ACTIVITY: Using the entries that follow, write out the line containing "none => Ctrl.reset", the line containing "by rank. -/", and every line between them, exactly and nothing else.

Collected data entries

%%

-- ==== Sys2Proof/Machine/Digest.lean ====
section
/-!
DEFINITION. Step digests and replicas (10_integrity R357 to R363), the rewind of a diverged context (11_contexts R385), and region
digests (R359).
-/
namespace Sys2Proof.Machine

/-- What a context holds to agree its steps. -/
def State.steps (s : State) (c : Nat) : StepState := (tblFind s.integ.steps c).getD StepState.reset

/-- Replace it. -/
def State.setSteps (s : State) (c : Nat) (x : StepState) : State := { s with integ := { s.integ with steps := tblPut s.integ.steps c x } }

/-- The controller state of a context on one rank: of the array it is resident on, or saved. -/
def State.ctrlOf (s : State) (c rank : Nat) : Ctrl :=
  match tblFind (s.ctx c).saved rank with
  | some v => v.ctrl
  | none => match s.physOf ((s.partRange (s.ctxPart c)).1 + rank) with
    | some p => if s.residentAt p = some c ∧ (s.arr p).ctrl.ctx = c then (s.arr p).ctrl else Ctrl.reset
    | none => Ctrl.reset

/-- Change it. -/
def State.modCtrlOf (s : State) (c rank : Nat) (f : Ctrl → Ctrl) : State :=
  match tblFind (s.ctx c).saved rank with
  | some v => s.setCtx c { s.ctx c with saved := tblPut (s.ctx c).saved rank { v with ctrl := f v.ctrl } }
  | none => match s.physOf ((s.partRange (s.ctxPart c)).1 + rank) with
    | some p => if s.residentAt p = some c ∧ (s.arr p).ctrl.ctx = c then s.modCtrl p f else s
    | none => s

/-- R358: W_s from the D_a of every array by rank. -/
def stepDigest (step : Nat) (ds : List Nat) : Nat :=
  let sum := (List.range ds.length).foldl (fun w r => (w + mix64 ((nth 0 ds r) ^^^ (r * 0x9E3779B97F4A7C15 % 2 ^ 64))) % 2 ^ 64) 0
  mix64 (sum ^^^ step)

/-- R360: an entry of a context's replica table. -/
structure Replica where
  node : Nat
  ctx : Nat
  gate : Bool
  aperture : Nat
  myIndex : Nat
  deriving DecidableEq, Repr

/-- R360: the replica table of a context; none where it cannot be read. -/
def State.replicas (s : State) (c : Nat) : Option (List Replica) :=
  let va := s.reg64 (rChkCtxRtab c)
  let one (i : Nat) : Option Replica :=
    match s.access ⟨c, none, .read, 3⟩ (va + 16 * i) with
    | .ok pa =>
      let e := s.rdLe pa 16
      some ⟨bitsOf e 15 0, bitsOf e 24 16, e.testBit 31, bitsOf e 39 32, bitsOf e 47 40⟩
    | .fault .. => none
  let l := (List.range (s.fld (rChkCtxCtl c) 15 12)).map one
  if l.any Option.isNone then none else some (l.filterMap id)

/-- R361: a digest record. -/
def digestRecord (s : State) (c : Nat) (o : OwnStep) : List Byte :=
  bytesOf 32 (o.step % 2 ^ 32 + s.ownNode * 2 ^ 32 + c * 2 ^ 48 + o.w * 2 ^ 64 + o.rdig.getD 0 * 2 ^ 128
    + (b2n o.rdig.isSome + 2 * b2n (decide (0 < o.replays))) * 2 ^ 192)

/-- R361: the record of a step goes to every peer. -/
def State.sendRecords (s : State) (c : Nat) (o : OwnStep) : State :=
  let p := (s.ctxArrays c).headD 0
  ((s.replicas c).getD []).foldl (fun s r =>
    s.sendWindow p (digestSeq + o.step * 8 + r.myIndex % 8) c 0
      (0x900000000000 + r.aperture * 0x1000000000 + r.myIndex * 2048 + o.step % 64 * 32) true (digestRecord s c o) 0 32) s

/-- R362: whether two digests of a step are equal: in W_s and, where both sides hold one, in the region digest. -/
def sameDigest (a b : Nat × Option Nat) : Bool :=
  a.1 == b.1 && (match a.2, b.2 with | some x, some y => x == y | _, _ => true)

/-- R362: whether a peer's record equals the device's own for a step. -/
def recAgrees (o : OwnStep) (r : PeerRec) : Bool := sameDigest (o.w, o.rdig) (r.w, r.rdig)
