-- ==== Sys2Proof/Machine/Power.lean ====
section
/-!
DEFINITION. Power delivery (13_power R446 to R470, R475 to R478): the input, stage one, domains, current limit and brake, launch
pre-positioning, the cap loop, minimum voltages and energy.
-/
namespace Sys2Proof.Machine

/-- R483: a 10 µs input sample (mV, units of 10 mA) is shown and kept. -/
def State.inputSample (s : State) (mv i : Nat) : State :=
  let s := (s.setFld rPwrInV 15 0 (Nat.min 65535 mv)).setFld rPwrInI 15 0 (Nat.min 65535 i)
  let s := (s.setFlag rPwrStatus 22 (decide (mv < 40000))).setFlag rPwrStatus 21 (decide (60000 < mv))
  { s with power := { s.power with hist := ((mv, i) :: s.power.hist).take 16 } }

/-- R448: the input is below 40 V for 10 µs. -/
def execInputUndervoltageWarn (mv cur : Nat) (s : State) : Out :=
  .next (if mv < 40000 then (s.inputSample mv cur).inputEvent 0x02 0 0xFF 0 mv cur 0 0 0 else s)

/-- R448: the input is above 60 V for 10 µs. -/
def execInputOvervoltageWarn (mv cur : Nat) (s : State) : Out :=
  .next (if 60000 < mv then (s.inputSample mv cur).inputEvent 0x04 0 0xFF 0 mv cur 0 0 0 else s)

/-- R540: units of 64 bytes of a lifetime entry. -/
def LifeEntry.units (e : LifeEntry) : Nat := if e.kind = 2 ∨ e.kind = 7 then 5 else 2

/-- R540: the entries of a ring of 262,144 units, the oldest overwritten, and how many units that is. -/
def trimRing : List LifeEntry → List LifeEntry × Nat
  | [] => ([], 0)
  | e :: l => if 262144 < ((e :: l).map LifeEntry.units).foldl (· + ·) 0 then ((trimRing l).1, (trimRing l).2 + e.units) else (e :: l, 0)

/-- R540, R541: one buffered entry goes to the ring, or is counted as deferred when 4 MiB were written in the last 24 h. -/
def State.lifeWrite (s : State) (e : LifeEntry) : State :=
  let l := s.life
  let day : Nat := ((l.ring.filter (fun x => decide (l.secs < x.secs + 86400))).map LifeEntry.units).foldl (· + ·) 0
  let sev : Nat := if e.kind = 1 then (nth (0#8) e.body 10).toNat else 2
  if 65536 ≤ day ∧ sev < 2 then s.bump rMgtLtDefer 1
  else
    let ring := trimRing (l.ring ++ [e])
    ({ s with life := { l with ring := ring.1, gone := l.gone + ring.2 } }).setReg rMgtLtSeq (BitVec.ofNat 32 e.seq)

/-- R541, R542: the buffered entries and the counters are written to flash. -/
def State.lifeFlush (s : State) : State :=
  let es := s.life.buf
  let s := es.foldl State.lifeWrite { s with life := { s.life with buf := [] } }
  let l := s.life
  if l.seqA ≤ l.seqB then { s with life := { l with copyA := l.ctr, seqA := l.seqB + 1 } }
  else { s with life := { l with copyB := l.ctr, seqB := l.seqA + 1 } }

/-- Every domain is off (R448, R473). -/
def State.domainsOff (s : State) : State :=
  (List.range 334).foldl (fun s d => if s.dom d = 5 then s else (s.setDom d 0).setFld (rPwrDom d) 23 16 0) s

/-- R448: power fail or shutdown: the arrays stop as a fault, the event and the fail are recorded, the domains ramp down. -/
def State.powerDown (s : State) (kind code mv i : Nat) : State :=
  if s.power.down = 1 ∨ s.power.down = 2 ∨ s.power.down = 3 then s
  else
    let s := s.inputSample mv i
    let s := (s.stopAll.inputEvent code 2 0xFF 0 mv i 0 0 0)
    let h := s.power.hist ++ List.replicate 16 (0, 0)
    let s := (s.lifeAdd 0x06 ((h.take 16).flatMap (fun (x : Nat × Nat) => bytesOf 2 x.1 ++ bytesOf 2 x.2))).lifeCount 5 1
    let s := s.lifeFlush.domainsOff
    { s with
      power := { s.power with down := kind }
      brp := { s.brp with ready := false, pwrFail := true } }

/-- R448: the input falls below 36 V for 50 µs, or below 34 V in a sample. -/
def execPowerFail (mv cur : Nat) (s : State) : Out := .next (if mv < 36000 then s.powerDown 1 0x03 mv cur else s)

/-- R448: the input rises above 66 V for 10 µs. -/
def execOvervoltageShutdown (mv cur : Nat) (s : State) : Out := .next (if 66000 < mv then s.powerDown 2 0x05 mv cur else s)

/-- R448, R502: after a power fail or a shutdown the input has stayed within 44 to 60 V for 100 ms: bring-up starts from stage 0, as
after a cold reset. -/
def execInputRecovery (slotId : Fin 16) (recov : Bool) (s : State) : Out :=
  .next (if s.power.down = 1 ∨ s.power.down = 2 then s.coldReset.stageZero slotId.val recov else s)

/-- R447: a stage-one module is isolated. -/
def execModuleIsolate (m : Fin 24) (s : State) : Out :=
  .next (
    if !s.flag rPwrMod m.val then s
    else
      let before := s.fld rPwrCapEff 15 0
      let s := (s.setFlag rPwrMod m.val false).setFld rPwrStatus 19 15 (s.fld rPwrStatus 19 15 + 1)
      let s := (s.logAdd 0x0B 3 0 [m.val]).capUpdate
      s.inputEvent 0x0B 1 m.val 0 (s.fld rPwrInV 15 0) (s.fld rPwrInI 15 0) before (s.fld rPwrCapEff 15 0) 0)

/-- The voltage of a setpoint code in 0.1 mV (R451). -/
def codeVolts (c : Nat) : Nat := 4000 + 25 * c

/-- R449: the maximum current of a domain in 10 mA. -/
def domMax (d : Nat) : Nat :=
  if d < 288 then 7000 else if d < 306 then 6000 else if d < 324 then 3000 else if d < 333 then 4000 else 3000

/-- The physical array of a strip or periphery domain; 0xFF for another. -/
def domArray (d : Nat) : Nat := if d < 288 then d / 16 else if d < 306 then d - 288 else 0xFF

/-- R18, R454: a domain that is off starts its ramp; the port of a site whose enabled bit is 0 stays off. -/
def execDomainSoftStart (d : DomainId) (s : State) : Out :=
  .next (
    if s.power.down ≠ 0 ∨ s.dom d.val ≠ 0 ∨ (306 ≤ d.val ∧ d.val < 324 ∧ !s.siteOn (d.val - 306)) then s
    else
      let s := (s.setDom d.val 1).setFld (rPwrDom d.val) 28 26 0
      s.setFld (rPwrDom d.val) 23 16 (s.setpoint d.val (if d.val < 306 then (s.arr (domArray d.val)).freqCode else 0)))

/-- R455: a short that persists: the domain is retired and its consequence follows. -/
def State.persistentShort (s : State) (d mv ma : Nat) : State :=
  let a := domArray d
  let spare := if a = 0xFF ∨ (s.logOf a).isNone then none else s.spareFor a
  let s := ((s.setDom d 5).logAdd 0x0C 3 0 [d % 256, d / 256]).domEvent 0x09 1 d (s.fld (rPwrDom d) 28 26) mv ma a (spare.getD 0xFF)
  let s := { s with power := { s.power with latchAt := tblDel s.power.latchAt d, inService := s.power.inService.filter (fun x => x != d) } }
  let bringing := s.fld rBrpStatus 27 25 == 0
  if a ≠ 0xFF then s.retireArray a 3 0
  else if d < 324 then
    let s := s.logAdd 0x0A 3 0 [d - 306]
    if bringing then s.bringupRestart (srcOf 9 d) d else s
  else if bringing then s.bringupFail (srcOf 9 d) d
  else s

/-- R455: whether an array behind a domain backs no logical array; a domain of no array has none to back. -/
def State.unbacked (s : State) (d : Nat) : Bool := domArray d == 0xFF || (s.logOf (domArray d)).isNone

/-- R454, R455: the check of a ramp at 100 µs: the voltage in 0.1 mV, the current in 10 mA, and whether the phase group is in current
limit. -/
def execSoftStartCheck (d : DomainId) (mv ma : Nat) (inLimit : Bool) (t : DWord) (s : State) : Out :=
  .next (
    if s.dom d.val ≠ 1 then s
    else
      let n := s.fld (rPwrDom d.val) 28 26
      let half := codeVolts (s.fld (rPwrDom d.val) 23 16)
      if inLimit ∧ 2 * mv < half then
        let s := (s.setDom d.val 4).domEvent 0x07 2 d.val n mv ma (domArray d.val) 0xFF
        let first := (tblFind s.power.latchAt d.val).getD t.toNat
        let s := { s with power := { s.power with latchAt := tblPut s.power.latchAt d.val first } }
        if !s.flag rPwrCtl 0 ∨ 3 ≤ n then s.persistentShort d.val mv ma else s
      else if n = 0 then s
      else
        let a := domArray d.val
        let s := s.domEvent 0x08 1 d.val n mv ma a 0xFF
        let was := s.power.inService.contains d.val
        let s := { s with power := { s.power with
          latchAt := tblDel s.power.latchAt d.val
          inService := s.power.inService.filter (fun x => x != d.val) } }
        if was ∧ a ≠ 0xFF then s.suspect a else s)

/-- R454: the ramp reaches the setpoint at 200 µs. -/
def execDomainRampComplete (d : DomainId) (s : State) : Out :=
  .next (
    if s.dom d.val ≠ 1 then s
    else
      let s := (s.setDom d.val 2).setFld (rPwrDom d.val) 15 8 (s.fld (rPwrDom d.val) 23 16)
      if d.val < 288 ∧ s.flag (rPwrAry (d.val / 16)) 4 then s.setDom d.val 3 else s)

/-- R455, R456: a latched-off domain starts again 10, 20 and 30 ms after its first latch; a domain of an array that latched off in
service does so while the array backs no logical array, and without auto_retry its short is then persistent. -/
def execDomainRetry (d : DomainId) (t : DWord) (s : State) : Out :=
  .next (
    let n := s.fld (rPwrDom d.val) 28 26
    match tblFind s.power.latchAt d.val with
    | none => s
    | some first =>
      if s.dom d.val ≠ 4 ∨ (s.power.inService.contains d.val ∧ !s.unbacked d.val) then s
      else if !s.flag rPwrCtl 0 then s.persistentShort d.val 0 0
      else if 3 ≤ n ∨ t.toNat < first + 640000000 * (n + 1) then s
      else (s.setDom d.val 1).setFld (rPwrDom d.val) 28 26 (n + 1))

%%

ANSWER SECTION:
    | none => Ctrl.reset

/-- Change it. -/
def State.modCtrlOf (s : State) (c rank : Nat) (f : Ctrl → Ctrl) : State :=
  match tblFind (s.ctx c).saved rank with
  | some v => s.setCtx c { s.ctx c with saved := tblPut (s.ctx c).saved rank { v with ctrl := f v.ctrl } }
  | none => match s.physOf ((s.partRange (s.ctxPart c)).1 + rank) with
    | some p => if s.residentAt p = some c ∧ (s.arr p).ctrl.ctx = c then s.modCtrl p f else s
    | none => s

/-- R358: W_s from the D_a of every array by rank. -/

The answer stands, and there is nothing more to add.